TASK MATERIAL:

/-! ### onCarousel -/

@[simp] theorem onCarousel_hub (e : Engine) (c : CombId) (f : Carousel → Carousel) : (onCarousel e c f).hub = e.hub := rfl
@[simp] theorem onCarousel_rw (e : Engine) (c : CombId) (f : Carousel → Carousel) : (onCarousel e c f).rw = e.rw := rfl
@[simp] theorem onCarousel_ctr (e : Engine) (c : CombId) (f : Carousel → Carousel) : (onCarousel e c f).ctr = e.ctr := rfl
@[simp] theorem onCarousel_mp (e : Engine) (c : CombId) (f : Carousel → Carousel) : (onCarousel e c f).mp = e.mp := rfl
@[simp] theorem onCarousel_fences (e : Engine) (c : CombId) (f : Carousel → Carousel) : (onCarousel e c f).fences = e.fences := rfl
@[simp] theorem onCarousel_boot (e : Engine) (c : CombId) (f : Carousel → Carousel) : (onCarousel e c f).boot = e.boot := rfl
@[simp] theorem onCarousel_fwp (e : Engine) (c : CombId) (f : Carousel → Carousel) : (onCarousel e c f).fwp = e.fwp := rfl
@[simp] theorem onCarousel_mbx (e : Engine) (c : CombId) (f : Carousel → Carousel) : (onCarousel e c f).mbx = e.mbx := rfl
@[simp] theorem onCarousel_log (e : Engine) (c : CombId) (f : Carousel → Carousel) : (onCarousel e c f).log = e.log := rfl
@[simp] theorem onCarousel_sch (e : Engine) (c : CombId) (f : Carousel → Carousel) : (onCarousel e c f).sch = e.sch := rfl
@[simp] theorem onCarousel_hf (e : Engine) (c : CombId) (f : Carousel → Carousel) : (onCarousel e c f).hf = e.hf := rfl
@[simp] theorem onCarousel_cap (e : Engine) (c : CombId) (f : Carousel → Carousel) : (onCarousel e c f).cap = e.cap := rfl
@[simp] theorem onCarousel_lnk (e : Engine) (c : CombId) (f : Carousel → Carousel) : (onCarousel e c f).lnk = e.lnk := rfl
@[simp] theorem onCarousel_pwr (e : Engine) (c : CombId) (f : Carousel → Carousel) : (onCarousel e c f).pwr = e.pwr := rfl
@[simp] theorem onCarousel_sb (e : Engine) (c : CombId) (f : Carousel → Carousel) : (onCarousel e c f).sb = e.sb := rfl
@[simp] theorem onCarousel_tap (e : Engine) (c : CombId) (f : Carousel → Carousel) : (onCarousel e c f).tap = e.tap := rfl

/-! ### onRing -/

@[simp] theorem onRing_hub (e : Engine) (c : CombId) (r : Nat) (f : Ring → Ring) : (onRing e c r f).hub = e.hub := rfl
@[simp] theorem onRing_rw (e : Engine) (c : CombId) (r : Nat) (f : Ring → Ring) : (onRing e c r f).rw = e.rw := rfl
@[simp] theorem onRing_ctr (e : Engine) (c : CombId) (r : Nat) (f : Ring → Ring) : (onRing e c r f).ctr = e.ctr := rfl
@[simp] theorem onRing_mp (e : Engine) (c : CombId) (r : Nat) (f : Ring → Ring) : (onRing e c r f).mp = e.mp := rfl
@[simp] theorem onRing_fences (e : Engine) (c : CombId) (r : Nat) (f : Ring → Ring) : (onRing e c r f).fences = e.fences := rfl
@[simp] theorem onRing_boot (e : Engine) (c : CombId) (r : Nat) (f : Ring → Ring) : (onRing e c r f).boot = e.boot := rfl
@[simp] theorem onRing_fwp (e : Engine) (c : CombId) (r : Nat) (f : Ring → Ring) : (onRing e c r f).fwp = e.fwp := rfl
@[simp] theorem onRing_mbx (e : Engine) (c : CombId) (r : Nat) (f : Ring → Ring) : (onRing e c r f).mbx = e.mbx := rfl
@[simp] theorem onRing_log (e : Engine) (c : CombId) (r : Nat) (f : Ring → Ring) : (onRing e c r f).log = e.log := rfl
@[simp] theorem onRing_sch (e : Engine) (c : CombId) (r : Nat) (f : Ring → Ring) : (onRing e c r f).sch = e.sch := rfl
@[simp] theorem onRing_hf (e : Engine) (c : CombId) (r : Nat) (f : Ring → Ring) : (onRing e c r f).hf = e.hf := rfl
@[simp] theorem onRing_cap (e : Engine) (c : CombId) (r : Nat) (f : Ring → Ring) : (onRing e c r f).cap = e.cap := rfl
@[simp] theorem onRing_lnk (e : Engine) (c : CombId) (r : Nat) (f : Ring → Ring) : (onRing e c r f).lnk = e.lnk := rfl
@[simp] theorem onRing_pwr (e : Engine) (c : CombId) (r : Nat) (f : Ring → Ring) : (onRing e c r f).pwr = e.pwr := rfl
@[simp] theorem onRing_sb (e : Engine) (c : CombId) (r : Nat) (f : Ring → Ring) : (onRing e c r f).sb = e.sb := rfl
@[simp] theorem onRing_tap (e : Engine) (c : CombId) (r : Nat) (f : Ring → Ring) : (onRing e c r f).tap = e.tap := rfl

TASK PROMPT:
From the records above, print only the lines between the one holding "c f).cap = e.cap := rfl" and the one holding "r f).fwp = e.fwp := rfl", inclusive, exactly as they stand.

RESPONSE:
@[simp] theorem onCarousel_cap (e : Engine) (c : CombId) (f : Carousel → Carousel) : (onCarousel e c f).cap = e.cap := rfl
@[simp] theorem onCarousel_lnk (e : Engine) (c : CombId) (f : Carousel → Carousel) : (onCarousel e c f).lnk = e.lnk := rfl
@[simp] theorem onCarousel_pwr (e : Engine) (c : CombId) (f : Carousel → Carousel) : (onCarousel e c f).pwr = e.pwr := rfl
@[simp] theorem onCarousel_sb (e : Engine) (c : CombId) (f : Carousel → Carousel) : (onCarousel e c f).sb = e.sb := rfl
@[simp] theorem onCarousel_tap (e : Engine) (c : CombId) (f : Carousel → Carousel) : (onCarousel e c f).tap = e.tap := rfl

/-! ### onRing -/

@[simp] theorem onRing_hub (e : Engine) (c : CombId) (r : Nat) (f : Ring → Ring) : (onRing e c r f).hub = e.hub := rfl
@[simp] theorem onRing_rw (e : Engine) (c : CombId) (r : Nat) (f : Ring → Ring) : (onRing e c r f).rw = e.rw := rfl
@[simp] theorem onRing_ctr (e : Engine) (c : CombId) (r : Nat) (f : Ring → Ring) : (onRing e c r f).ctr = e.ctr := rfl
@[simp] theorem onRing_mp (e : Engine) (c : CombId) (r : Nat) (f : Ring → Ring) : (onRing e c r f).mp = e.mp := rfl
@[simp] theorem onRing_fences (e : Engine) (c : CombId) (r : Nat) (f : Ring → Ring) : (onRing e c r f).fences = e.fences := rfl
@[simp] theorem onRing_boot (e : Engine) (c : CombId) (r : Nat) (f : Ring → Ring) : (onRing e c r f).boot = e.boot := rfl
@[simp] theorem onRing_fwp (e : Engine) (c : CombId) (r : Nat) (f : Ring → Ring) : (onRing e c r f).fwp = e.fwp := rfl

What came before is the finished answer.